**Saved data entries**
· · · · · · ·
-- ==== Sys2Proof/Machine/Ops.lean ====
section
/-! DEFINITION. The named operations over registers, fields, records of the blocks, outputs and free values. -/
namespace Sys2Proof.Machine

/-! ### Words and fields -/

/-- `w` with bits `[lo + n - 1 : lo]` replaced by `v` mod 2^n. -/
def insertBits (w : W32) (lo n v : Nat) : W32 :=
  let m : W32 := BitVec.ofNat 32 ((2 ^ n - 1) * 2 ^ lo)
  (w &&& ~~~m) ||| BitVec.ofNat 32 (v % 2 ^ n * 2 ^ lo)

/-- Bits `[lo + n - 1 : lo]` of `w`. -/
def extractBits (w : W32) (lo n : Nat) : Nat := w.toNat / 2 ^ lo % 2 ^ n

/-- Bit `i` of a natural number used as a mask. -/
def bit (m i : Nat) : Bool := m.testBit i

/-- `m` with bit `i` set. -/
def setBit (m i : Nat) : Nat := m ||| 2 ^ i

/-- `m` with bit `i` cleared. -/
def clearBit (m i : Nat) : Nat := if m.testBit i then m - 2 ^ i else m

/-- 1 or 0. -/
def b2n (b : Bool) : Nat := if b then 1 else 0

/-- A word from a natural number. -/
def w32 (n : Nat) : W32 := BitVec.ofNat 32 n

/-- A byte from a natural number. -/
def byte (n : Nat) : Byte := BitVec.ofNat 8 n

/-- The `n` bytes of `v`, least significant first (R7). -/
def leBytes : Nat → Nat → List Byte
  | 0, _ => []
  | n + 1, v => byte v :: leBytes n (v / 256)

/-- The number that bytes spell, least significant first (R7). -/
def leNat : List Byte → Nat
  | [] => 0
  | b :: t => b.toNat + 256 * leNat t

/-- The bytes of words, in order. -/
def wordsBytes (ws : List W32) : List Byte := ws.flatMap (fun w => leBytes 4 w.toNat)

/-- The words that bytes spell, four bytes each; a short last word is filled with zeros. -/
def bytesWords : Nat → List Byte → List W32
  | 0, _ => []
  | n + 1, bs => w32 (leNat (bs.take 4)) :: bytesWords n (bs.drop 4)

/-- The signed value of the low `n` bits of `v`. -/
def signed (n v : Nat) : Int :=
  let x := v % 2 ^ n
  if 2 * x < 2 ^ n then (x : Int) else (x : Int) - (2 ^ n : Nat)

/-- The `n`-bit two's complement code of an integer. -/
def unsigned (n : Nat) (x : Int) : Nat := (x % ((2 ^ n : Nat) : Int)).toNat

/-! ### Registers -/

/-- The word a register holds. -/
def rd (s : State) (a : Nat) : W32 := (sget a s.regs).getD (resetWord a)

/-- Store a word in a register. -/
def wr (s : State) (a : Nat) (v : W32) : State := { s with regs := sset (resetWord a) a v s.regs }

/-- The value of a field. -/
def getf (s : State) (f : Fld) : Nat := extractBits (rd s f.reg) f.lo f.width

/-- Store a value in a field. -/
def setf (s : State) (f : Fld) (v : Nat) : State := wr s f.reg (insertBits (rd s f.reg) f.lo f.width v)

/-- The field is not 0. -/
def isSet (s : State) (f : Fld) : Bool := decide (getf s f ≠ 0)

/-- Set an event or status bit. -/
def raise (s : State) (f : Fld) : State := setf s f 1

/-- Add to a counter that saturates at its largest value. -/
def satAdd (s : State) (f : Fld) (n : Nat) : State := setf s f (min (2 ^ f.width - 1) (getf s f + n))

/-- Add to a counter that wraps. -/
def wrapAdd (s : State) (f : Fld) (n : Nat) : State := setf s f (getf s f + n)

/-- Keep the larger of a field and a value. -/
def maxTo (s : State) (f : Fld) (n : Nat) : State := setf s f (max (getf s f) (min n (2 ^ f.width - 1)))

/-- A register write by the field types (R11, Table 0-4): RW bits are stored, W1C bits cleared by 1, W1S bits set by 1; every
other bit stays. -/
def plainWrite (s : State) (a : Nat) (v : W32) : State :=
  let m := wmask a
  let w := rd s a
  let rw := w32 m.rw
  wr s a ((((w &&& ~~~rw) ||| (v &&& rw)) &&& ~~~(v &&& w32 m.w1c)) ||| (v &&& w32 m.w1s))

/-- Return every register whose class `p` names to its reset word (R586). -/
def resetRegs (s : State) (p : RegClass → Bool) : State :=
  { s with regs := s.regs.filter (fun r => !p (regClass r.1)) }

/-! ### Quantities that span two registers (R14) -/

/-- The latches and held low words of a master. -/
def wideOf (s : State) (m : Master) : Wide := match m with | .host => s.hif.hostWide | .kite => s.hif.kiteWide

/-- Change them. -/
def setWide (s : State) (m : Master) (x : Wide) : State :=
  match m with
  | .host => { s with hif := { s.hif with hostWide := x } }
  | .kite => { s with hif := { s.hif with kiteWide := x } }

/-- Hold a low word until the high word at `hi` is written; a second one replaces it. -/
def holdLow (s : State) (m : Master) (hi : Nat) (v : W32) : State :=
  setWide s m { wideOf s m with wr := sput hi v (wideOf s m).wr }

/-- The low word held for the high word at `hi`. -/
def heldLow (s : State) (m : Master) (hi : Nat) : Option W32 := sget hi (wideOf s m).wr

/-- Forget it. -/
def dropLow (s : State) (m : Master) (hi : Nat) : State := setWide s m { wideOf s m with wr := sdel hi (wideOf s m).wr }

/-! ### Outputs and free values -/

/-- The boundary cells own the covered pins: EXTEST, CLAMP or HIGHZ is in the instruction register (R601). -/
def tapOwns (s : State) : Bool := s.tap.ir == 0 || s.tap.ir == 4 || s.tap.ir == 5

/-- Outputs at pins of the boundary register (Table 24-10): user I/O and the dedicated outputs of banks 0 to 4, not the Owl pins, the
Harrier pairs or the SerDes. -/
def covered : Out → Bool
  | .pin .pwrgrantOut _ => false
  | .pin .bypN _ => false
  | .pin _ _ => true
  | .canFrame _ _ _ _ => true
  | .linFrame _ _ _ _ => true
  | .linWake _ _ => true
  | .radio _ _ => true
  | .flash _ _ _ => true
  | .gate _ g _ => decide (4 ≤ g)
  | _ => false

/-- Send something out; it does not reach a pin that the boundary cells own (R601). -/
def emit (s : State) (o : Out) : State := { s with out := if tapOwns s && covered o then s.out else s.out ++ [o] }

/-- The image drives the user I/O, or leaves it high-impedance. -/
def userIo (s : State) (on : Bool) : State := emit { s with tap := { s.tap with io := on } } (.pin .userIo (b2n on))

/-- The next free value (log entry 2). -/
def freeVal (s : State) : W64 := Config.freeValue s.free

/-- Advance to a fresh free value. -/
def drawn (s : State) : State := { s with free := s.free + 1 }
· · · · · · ·
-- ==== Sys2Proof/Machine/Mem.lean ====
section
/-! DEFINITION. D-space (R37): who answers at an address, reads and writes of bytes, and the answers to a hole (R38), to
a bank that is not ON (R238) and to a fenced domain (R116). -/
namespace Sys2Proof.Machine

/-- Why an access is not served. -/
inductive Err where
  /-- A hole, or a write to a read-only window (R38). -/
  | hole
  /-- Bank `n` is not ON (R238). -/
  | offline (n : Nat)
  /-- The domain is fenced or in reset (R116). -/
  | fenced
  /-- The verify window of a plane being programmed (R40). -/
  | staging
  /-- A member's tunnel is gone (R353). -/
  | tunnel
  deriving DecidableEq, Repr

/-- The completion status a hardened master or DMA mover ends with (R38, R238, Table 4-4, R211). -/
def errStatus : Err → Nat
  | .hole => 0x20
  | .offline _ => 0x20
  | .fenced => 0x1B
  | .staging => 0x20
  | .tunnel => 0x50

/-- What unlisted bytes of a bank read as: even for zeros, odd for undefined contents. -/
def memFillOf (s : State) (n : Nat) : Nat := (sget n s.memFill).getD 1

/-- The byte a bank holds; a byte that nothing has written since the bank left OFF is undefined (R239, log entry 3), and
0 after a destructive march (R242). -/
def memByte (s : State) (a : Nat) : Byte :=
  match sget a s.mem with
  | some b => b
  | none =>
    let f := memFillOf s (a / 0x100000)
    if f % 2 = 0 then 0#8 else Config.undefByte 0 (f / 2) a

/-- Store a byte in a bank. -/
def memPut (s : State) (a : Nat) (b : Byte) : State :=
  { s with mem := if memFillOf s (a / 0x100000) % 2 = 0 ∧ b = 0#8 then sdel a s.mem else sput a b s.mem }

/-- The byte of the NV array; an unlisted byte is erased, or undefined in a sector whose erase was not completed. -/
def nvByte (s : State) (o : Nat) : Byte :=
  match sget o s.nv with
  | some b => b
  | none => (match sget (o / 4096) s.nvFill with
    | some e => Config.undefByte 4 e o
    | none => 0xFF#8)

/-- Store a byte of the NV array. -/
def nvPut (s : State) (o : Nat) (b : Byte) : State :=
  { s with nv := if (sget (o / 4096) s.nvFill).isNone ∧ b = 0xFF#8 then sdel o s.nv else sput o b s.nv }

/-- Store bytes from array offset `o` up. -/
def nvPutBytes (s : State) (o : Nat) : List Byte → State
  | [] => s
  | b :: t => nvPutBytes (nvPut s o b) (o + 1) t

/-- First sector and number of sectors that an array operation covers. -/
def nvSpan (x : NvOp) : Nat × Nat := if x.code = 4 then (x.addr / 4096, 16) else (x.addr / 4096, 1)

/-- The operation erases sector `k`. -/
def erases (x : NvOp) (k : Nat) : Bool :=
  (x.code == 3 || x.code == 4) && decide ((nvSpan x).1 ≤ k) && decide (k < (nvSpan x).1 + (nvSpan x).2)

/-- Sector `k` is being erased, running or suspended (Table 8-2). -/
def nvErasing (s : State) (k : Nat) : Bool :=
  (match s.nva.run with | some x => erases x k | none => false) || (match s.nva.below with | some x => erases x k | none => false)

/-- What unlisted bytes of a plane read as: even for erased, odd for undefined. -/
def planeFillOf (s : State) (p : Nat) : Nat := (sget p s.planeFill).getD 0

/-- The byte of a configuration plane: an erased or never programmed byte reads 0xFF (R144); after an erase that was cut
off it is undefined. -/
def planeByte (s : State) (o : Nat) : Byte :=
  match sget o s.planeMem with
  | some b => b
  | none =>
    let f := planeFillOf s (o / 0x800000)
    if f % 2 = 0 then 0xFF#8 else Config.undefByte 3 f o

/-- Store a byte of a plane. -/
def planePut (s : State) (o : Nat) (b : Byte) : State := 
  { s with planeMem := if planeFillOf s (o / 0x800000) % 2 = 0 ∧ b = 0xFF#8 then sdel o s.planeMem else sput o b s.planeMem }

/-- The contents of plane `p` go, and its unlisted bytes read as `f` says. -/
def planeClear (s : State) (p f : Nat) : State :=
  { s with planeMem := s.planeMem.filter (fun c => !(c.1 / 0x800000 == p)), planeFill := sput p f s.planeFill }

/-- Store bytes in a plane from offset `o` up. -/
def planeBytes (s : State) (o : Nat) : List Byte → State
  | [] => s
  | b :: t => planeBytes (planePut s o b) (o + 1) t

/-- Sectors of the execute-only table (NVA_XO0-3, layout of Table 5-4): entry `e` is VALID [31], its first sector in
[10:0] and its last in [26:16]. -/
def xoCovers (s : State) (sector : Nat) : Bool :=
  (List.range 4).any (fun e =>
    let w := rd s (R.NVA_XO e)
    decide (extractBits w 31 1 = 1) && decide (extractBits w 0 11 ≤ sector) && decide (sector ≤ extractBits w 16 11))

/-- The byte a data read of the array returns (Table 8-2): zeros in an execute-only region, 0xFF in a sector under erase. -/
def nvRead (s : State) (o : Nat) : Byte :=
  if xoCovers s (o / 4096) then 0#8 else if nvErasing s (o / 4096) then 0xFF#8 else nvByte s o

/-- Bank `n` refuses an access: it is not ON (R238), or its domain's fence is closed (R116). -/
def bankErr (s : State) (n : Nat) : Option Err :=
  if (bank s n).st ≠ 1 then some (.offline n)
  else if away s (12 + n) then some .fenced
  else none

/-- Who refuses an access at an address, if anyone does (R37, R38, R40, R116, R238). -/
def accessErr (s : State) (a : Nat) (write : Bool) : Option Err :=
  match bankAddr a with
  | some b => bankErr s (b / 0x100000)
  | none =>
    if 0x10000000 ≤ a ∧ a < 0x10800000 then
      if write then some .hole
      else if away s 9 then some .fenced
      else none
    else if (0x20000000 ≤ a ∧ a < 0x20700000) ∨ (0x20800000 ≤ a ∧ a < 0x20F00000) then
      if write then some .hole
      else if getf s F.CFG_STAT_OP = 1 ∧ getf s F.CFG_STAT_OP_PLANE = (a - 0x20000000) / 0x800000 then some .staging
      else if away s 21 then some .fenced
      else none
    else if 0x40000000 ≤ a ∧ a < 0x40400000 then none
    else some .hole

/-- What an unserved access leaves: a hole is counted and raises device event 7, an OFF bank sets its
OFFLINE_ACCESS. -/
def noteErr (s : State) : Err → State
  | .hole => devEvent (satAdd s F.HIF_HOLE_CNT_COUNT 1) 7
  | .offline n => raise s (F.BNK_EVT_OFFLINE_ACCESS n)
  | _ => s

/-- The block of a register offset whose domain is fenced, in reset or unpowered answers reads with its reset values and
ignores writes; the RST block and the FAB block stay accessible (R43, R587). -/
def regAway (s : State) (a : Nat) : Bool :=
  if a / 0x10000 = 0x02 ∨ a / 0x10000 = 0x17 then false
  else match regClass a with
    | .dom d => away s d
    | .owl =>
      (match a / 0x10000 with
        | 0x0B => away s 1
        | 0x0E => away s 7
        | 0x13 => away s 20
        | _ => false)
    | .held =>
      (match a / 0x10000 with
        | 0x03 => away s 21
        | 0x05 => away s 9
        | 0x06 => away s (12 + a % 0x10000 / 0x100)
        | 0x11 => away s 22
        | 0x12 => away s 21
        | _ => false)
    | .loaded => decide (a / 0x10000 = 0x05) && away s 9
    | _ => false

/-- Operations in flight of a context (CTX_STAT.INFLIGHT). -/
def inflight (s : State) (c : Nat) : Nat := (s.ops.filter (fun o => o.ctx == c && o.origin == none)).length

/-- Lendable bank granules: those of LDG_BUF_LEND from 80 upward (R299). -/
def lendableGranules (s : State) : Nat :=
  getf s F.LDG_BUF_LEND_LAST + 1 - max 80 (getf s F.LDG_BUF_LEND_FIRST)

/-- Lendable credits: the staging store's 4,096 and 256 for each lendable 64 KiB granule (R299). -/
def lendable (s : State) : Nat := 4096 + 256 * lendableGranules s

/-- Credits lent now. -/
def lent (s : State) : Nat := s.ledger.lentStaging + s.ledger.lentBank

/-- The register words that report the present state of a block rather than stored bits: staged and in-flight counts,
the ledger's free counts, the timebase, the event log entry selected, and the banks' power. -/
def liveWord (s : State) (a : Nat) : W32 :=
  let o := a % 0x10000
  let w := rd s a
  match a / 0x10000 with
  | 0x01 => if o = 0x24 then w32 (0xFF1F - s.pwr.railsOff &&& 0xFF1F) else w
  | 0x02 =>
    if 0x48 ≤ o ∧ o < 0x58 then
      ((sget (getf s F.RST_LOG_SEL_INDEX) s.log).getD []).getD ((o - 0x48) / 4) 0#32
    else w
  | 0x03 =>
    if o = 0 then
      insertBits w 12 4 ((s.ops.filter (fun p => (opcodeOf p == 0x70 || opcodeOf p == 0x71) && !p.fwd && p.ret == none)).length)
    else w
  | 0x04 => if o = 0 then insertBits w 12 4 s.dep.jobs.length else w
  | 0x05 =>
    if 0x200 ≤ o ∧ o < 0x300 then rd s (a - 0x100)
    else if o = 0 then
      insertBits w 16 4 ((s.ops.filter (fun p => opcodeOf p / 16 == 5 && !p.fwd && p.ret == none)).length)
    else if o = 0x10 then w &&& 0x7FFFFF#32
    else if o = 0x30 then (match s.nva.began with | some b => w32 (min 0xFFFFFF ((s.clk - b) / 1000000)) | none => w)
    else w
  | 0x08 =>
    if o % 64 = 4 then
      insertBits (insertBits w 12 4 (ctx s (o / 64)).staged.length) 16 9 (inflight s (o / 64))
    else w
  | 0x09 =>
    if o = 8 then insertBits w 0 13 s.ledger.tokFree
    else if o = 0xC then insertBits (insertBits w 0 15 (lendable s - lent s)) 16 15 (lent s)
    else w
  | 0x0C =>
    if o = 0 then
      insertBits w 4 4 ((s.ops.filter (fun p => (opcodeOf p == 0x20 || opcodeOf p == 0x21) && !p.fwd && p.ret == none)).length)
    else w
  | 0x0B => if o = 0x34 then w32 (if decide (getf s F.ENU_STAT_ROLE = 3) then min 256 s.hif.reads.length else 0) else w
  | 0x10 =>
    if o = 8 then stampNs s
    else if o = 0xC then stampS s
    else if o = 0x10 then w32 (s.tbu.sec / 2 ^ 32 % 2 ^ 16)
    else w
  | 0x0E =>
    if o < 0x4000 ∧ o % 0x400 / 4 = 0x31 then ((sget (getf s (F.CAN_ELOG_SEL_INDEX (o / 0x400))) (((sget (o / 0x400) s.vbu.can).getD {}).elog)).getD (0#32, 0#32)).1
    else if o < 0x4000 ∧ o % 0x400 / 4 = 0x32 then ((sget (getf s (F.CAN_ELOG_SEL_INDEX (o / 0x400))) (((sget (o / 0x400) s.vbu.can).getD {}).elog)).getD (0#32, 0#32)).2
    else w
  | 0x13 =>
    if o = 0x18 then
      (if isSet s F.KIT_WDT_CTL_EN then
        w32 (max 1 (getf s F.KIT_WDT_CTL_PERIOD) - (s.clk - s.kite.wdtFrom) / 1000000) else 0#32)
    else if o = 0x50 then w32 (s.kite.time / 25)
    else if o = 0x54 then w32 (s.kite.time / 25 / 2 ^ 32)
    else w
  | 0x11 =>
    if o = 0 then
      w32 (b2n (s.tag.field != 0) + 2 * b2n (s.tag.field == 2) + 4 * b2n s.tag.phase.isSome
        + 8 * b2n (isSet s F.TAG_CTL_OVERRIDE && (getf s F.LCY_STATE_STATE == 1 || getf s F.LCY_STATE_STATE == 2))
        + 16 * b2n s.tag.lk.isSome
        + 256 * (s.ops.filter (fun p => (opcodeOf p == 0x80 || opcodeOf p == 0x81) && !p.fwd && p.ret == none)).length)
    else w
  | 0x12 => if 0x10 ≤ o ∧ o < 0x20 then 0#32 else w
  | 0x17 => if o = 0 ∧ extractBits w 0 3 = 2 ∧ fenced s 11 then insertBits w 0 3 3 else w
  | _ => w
· · · · · · ·
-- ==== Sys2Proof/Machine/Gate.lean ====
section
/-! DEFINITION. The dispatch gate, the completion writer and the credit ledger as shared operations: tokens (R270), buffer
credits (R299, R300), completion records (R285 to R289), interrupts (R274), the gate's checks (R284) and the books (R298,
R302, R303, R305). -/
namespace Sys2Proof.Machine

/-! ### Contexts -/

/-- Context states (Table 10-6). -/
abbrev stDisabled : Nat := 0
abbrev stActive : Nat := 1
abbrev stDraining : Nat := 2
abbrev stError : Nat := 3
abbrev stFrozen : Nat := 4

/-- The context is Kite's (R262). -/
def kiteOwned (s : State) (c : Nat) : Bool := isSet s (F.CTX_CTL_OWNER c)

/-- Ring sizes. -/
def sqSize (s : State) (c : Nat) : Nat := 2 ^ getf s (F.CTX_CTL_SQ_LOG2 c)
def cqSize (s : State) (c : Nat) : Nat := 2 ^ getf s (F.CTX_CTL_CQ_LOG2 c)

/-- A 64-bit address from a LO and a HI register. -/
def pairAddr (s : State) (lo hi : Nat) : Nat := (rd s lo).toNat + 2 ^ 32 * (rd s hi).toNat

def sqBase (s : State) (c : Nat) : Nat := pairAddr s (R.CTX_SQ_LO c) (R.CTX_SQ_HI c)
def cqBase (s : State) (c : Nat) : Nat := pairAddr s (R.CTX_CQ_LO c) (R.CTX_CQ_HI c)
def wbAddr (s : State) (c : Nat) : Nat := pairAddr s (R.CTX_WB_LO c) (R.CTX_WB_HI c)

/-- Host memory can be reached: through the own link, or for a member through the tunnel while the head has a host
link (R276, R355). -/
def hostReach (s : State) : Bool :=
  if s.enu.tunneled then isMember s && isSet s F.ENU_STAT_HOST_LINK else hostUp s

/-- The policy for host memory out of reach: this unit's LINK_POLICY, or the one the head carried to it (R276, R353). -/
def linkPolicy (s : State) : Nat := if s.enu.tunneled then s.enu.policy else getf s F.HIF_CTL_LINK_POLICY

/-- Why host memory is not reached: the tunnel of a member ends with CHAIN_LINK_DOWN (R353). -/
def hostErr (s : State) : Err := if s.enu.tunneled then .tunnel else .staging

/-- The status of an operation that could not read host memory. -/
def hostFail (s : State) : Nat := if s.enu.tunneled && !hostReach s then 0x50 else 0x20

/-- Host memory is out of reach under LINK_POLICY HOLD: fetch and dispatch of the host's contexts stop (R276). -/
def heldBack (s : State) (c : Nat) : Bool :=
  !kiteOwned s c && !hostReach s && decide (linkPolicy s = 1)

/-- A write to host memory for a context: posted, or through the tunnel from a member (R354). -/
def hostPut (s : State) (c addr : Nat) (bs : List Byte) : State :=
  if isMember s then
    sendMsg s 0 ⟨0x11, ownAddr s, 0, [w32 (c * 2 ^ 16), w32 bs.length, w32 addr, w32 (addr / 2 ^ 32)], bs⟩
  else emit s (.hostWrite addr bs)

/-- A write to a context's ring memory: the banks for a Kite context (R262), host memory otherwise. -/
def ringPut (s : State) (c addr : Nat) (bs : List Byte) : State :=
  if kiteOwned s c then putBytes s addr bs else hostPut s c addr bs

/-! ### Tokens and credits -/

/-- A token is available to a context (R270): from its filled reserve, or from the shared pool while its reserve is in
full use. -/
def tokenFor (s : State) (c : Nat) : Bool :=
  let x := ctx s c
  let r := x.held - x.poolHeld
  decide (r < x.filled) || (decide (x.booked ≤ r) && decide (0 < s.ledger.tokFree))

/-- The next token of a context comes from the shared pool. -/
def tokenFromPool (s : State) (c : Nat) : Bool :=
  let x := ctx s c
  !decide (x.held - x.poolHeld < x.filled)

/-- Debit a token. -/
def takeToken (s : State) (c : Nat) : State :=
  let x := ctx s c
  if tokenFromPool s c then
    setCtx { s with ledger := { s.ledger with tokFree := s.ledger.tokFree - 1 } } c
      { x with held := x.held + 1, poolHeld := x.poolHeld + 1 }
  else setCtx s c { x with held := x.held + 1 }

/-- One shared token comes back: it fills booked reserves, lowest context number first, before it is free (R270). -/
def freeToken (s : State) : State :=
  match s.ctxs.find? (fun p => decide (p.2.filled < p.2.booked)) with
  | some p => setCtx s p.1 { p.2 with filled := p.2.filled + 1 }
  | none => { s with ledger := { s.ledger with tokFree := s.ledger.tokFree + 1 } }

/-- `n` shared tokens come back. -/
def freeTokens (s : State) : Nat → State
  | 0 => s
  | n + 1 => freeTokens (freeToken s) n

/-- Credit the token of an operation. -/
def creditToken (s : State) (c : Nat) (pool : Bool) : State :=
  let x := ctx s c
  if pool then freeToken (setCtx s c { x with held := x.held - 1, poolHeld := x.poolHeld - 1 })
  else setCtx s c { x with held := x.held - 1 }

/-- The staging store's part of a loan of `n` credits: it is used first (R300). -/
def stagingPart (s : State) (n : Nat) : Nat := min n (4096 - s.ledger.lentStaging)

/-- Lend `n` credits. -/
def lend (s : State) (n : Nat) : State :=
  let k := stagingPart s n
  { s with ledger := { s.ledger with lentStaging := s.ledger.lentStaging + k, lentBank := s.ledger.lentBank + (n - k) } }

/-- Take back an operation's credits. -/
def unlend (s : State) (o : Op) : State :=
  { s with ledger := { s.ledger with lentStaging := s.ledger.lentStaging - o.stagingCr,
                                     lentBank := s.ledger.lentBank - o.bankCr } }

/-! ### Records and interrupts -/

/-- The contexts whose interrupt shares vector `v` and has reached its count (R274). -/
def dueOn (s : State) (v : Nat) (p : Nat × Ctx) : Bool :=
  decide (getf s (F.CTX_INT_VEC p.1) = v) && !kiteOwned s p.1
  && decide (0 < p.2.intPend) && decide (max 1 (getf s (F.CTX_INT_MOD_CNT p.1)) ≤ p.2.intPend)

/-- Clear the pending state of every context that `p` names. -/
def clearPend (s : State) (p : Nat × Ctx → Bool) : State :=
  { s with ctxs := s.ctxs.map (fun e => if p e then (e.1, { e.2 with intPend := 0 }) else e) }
· · · · · · ·
**PROBLEM DESCRIPTION**
The answer is the lines above between the line holding "if kiteOwned s" and the line holding "a token. -/", inclusive, each written out exactly, and no others.

**TASK RESPONSE**
  if kiteOwned s c then putBytes s addr bs else hostPut s c addr bs

/-! ### Tokens and credits -/

/-- A token is available to a context (R270): from its filled reserve, or from the shared pool while its reserve is in
full use. -/
def tokenFor (s : State) (c : Nat) : Bool :=
  let x := ctx s c
  let r := x.held - x.poolHeld
  decide (r < x.filled) || (decide (x.booked ≤ r) && decide (0 < s.ledger.tokFree))

/-- The next token of a context comes from the shared pool. -/
def tokenFromPool (s : State) (c : Nat) : Bool :=
  let x := ctx s c
  !decide (x.held - x.poolHeld < x.filled)

/-- Debit a token. -/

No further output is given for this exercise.